Monday, June 23, 2008

Will Washington use Mr. Scoble?

The Washington portion of Mr. Scoble's trip starts Tuesday.


Most of these interviews will be 15 minutes and we’ll be literally running from one interview to the next. I am not sure which ones I’ll be able to Qik, but we’ll try to Qik at least some of them:

We have the morning mostly free to get acclimated and get our press passes and all that.
Noon. Senator Tom Coburn. (R-OK)
1:30 p.m. Rep. George Miller (D-CA)
2:30 p.m. Rep. Nancy Pelosi (D-CA) Speaker of the House.
3 p.m. Rep. Tim Ryan (D-OH)
4:30 p.m. Rep. John Culberson (R-TX)
Private dinner to thank Andy Feinberg and his team for planning this schedule, then a night-time photowalk of the Washington Mall.


11 a.m. Kyle McSlarrow, President of National Cable and Telecommunications Association.
Noon Rep. Cliff Stearns (R-FL)
1 p.m. Rep. Ed Markey (D-MA)
2 p.m. FCC Commissioner Jonathan Adelstein (D)
4:30 Erik Stallman (Tech Counsel to Rep. Zoe Lofgren)
6 p.m. Party with Gary Vaynerchuk and Jim Long (about 200 already signed up).


Still being planned out. Possible tour of White House. Also will probably play tourist and see the Newseum and other museums. Jim Long, NBC Camera person at the White house, and famous Twitterer, is working on something, but hasn’t been firmed up yet.

Well, I went to Washington a year ago, and I went to the Capitol Building. The reason that I went was to show the city to our Swiss exchange student. Why is Mr. Scoble going? Shel Israel explains:

Most of these video interviews will only be 15 minutes in length and I am relatively certain that most of the people he interviews for FastCompany.TV will give him little more than self-serving soundbites, from elected officials trying to show they "get it" and leaving some questions as to whether they do or do not.

That is not the important part. What's important, is that officials who serve at the will of the people have great instincts to go to where the people are....

I think Robert is opening the door in a way that will not allow the door to close again.

The thing about social media is that the people get to talk back. And talk back they will. Just as a few enterprises have learned that customers who talk back are good for them, politicians are about to learn that voters who talk back in the long term are good for them as well.

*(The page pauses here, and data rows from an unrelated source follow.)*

-- ==== Sys2Proof/Laws/Wick.lean ====
section
/-! SUPPORT. What the records of the Wick array hold and how the window's sectors are named. -/
namespace Sys2Proof.Laws
open Sys2Proof Sys2Proof.Machine

/-- n bytes are n long. -/
theorem leBytes_length (n v : Nat) : (leBytes n v).length = n := by
  induction n generalizing v with
  | zero => rfl
  | succ n ih => simp [leBytes, ih]

/-- What n bytes hold. -/
theorem leNat_leBytes (n v : Nat) (h : v < 256 ^ n) : leNat (leBytes n v) = v := by
  induction n generalizing v with
  | zero => simp [leBytes, leNat] at *; omega
  | succ n ih =>
    have := ih (v / 256) (by rw [Nat.pow_succ] at h; omega)
    simp only [leBytes, leNat, this, BitVec.toNat_ofNat]
    omega

/-- A BOOT record says what was written into it (R419). -/
theorem bootOf_body (b : BootRec) (h : b.starts < 256) : bootOf b.body = b := by
  have x := leNat_leBytes 4 b.verA.toNat (by simpa using b.verA.isLt)
  have y := leNat_leBytes 4 b.verB.toNat (by simpa using b.verB.isLt)
  obtain ⟨a, t, n, v, w⟩ := b
  have e : ∀ (u : List Byte) (k : Nat), (leBytes 4 k ++ u).take 4 = leBytes 4 k := fun u k => by
    rw [List.take_append_of_le_length (by simp [leBytes_length])]; exact List.take_of_length_le (by simp [leBytes_length])
  have d : ∀ (u : List Byte) (k : Nat), (leBytes 4 k ++ u).drop 4 = u := fun u k => by
    rw [List.drop_append_of_le_length (by simp [leBytes_length])]; simp [List.drop_of_length_le, leBytes_length]
  have n' : n % 256 = n := Nat.mod_eq_of_lt h
  simp only at x y
  cases a <;> cases t <;> simp [bootOf, BootRec.body, e, x, y, n', d]

/-- A KEY record holds the generation and the wrapped key that were written into it (R419, R426). -/
theorem keyBody_holds (gen : Nat) (w : List Byte) (h : gen < 4294967296) (l : w.length = 72) :
    leNat ((keyBody gen w).take 4) = gen ∧ ((keyBody gen w).drop 4).take 72 = w := by
  have x := leNat_leBytes 4 gen (by omega)
  have e := leBytes_length 4 gen
  constructor
  · rw [keyBody, List.append_assoc, List.take_append_of_le_length (by omega), List.take_of_length_le (by omega), x]
  · simp only [keyBody, List.append_assoc]
    rw [List.drop_append_of_le_length (by omega), List.drop_of_length_le (by omega), List.nil_append,
      List.take_append_of_le_length (by simp [l]), List.take_of_length_le (by simp [l]), List.take_of_length_le (by omega)]

/-- The window names a sector anew and it is the same sector (R417). -/
theorem phys_relog (w : WickState) (base l : Nat) : w.phys (w.relog base l) = (base + l) % 48 := by
  simp only [WickState.phys, WickState.relog]
  omega

end Sys2Proof.Laws
end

But when it happens, there's a little shift, a shift of power from the people inside the Beltway to the people they serve outside of it. We gain access. We gain a new way of talking, shouting, pleading, harassing and persuading the people who are elected or paid to serve us.

I think this is a good thing and I than Robert for breaking ground on our behalf.

But I suspect that the politicians will use "social media" in the same way that they've used "town halls" in the past. If you think about it, a real town hall is one in which everybody yells at each other and Jim goes on and on about how Patsy keeps parking her pickup truck in front of Jim's house. Now look at the town halls that have been practiced during the Clinton-Bush years - sanitized events in which the participants are pre-selected, the questions pre-screened, and everyone is happy. ("Boxers or briefs," anyone?)

Social media? Meet the new technology, same as the old technology. A lot has been made (by Huffington Post and Mother Jones) about the assertion that John McCain doesn't know how to use a computer, but his main opponent certainly knows how"use" social media. Sure, Barack Obama has a presence on various social networks, but I haven't seen any evidence that it's more than a one-way blast machine - not something in which Barack engages with people.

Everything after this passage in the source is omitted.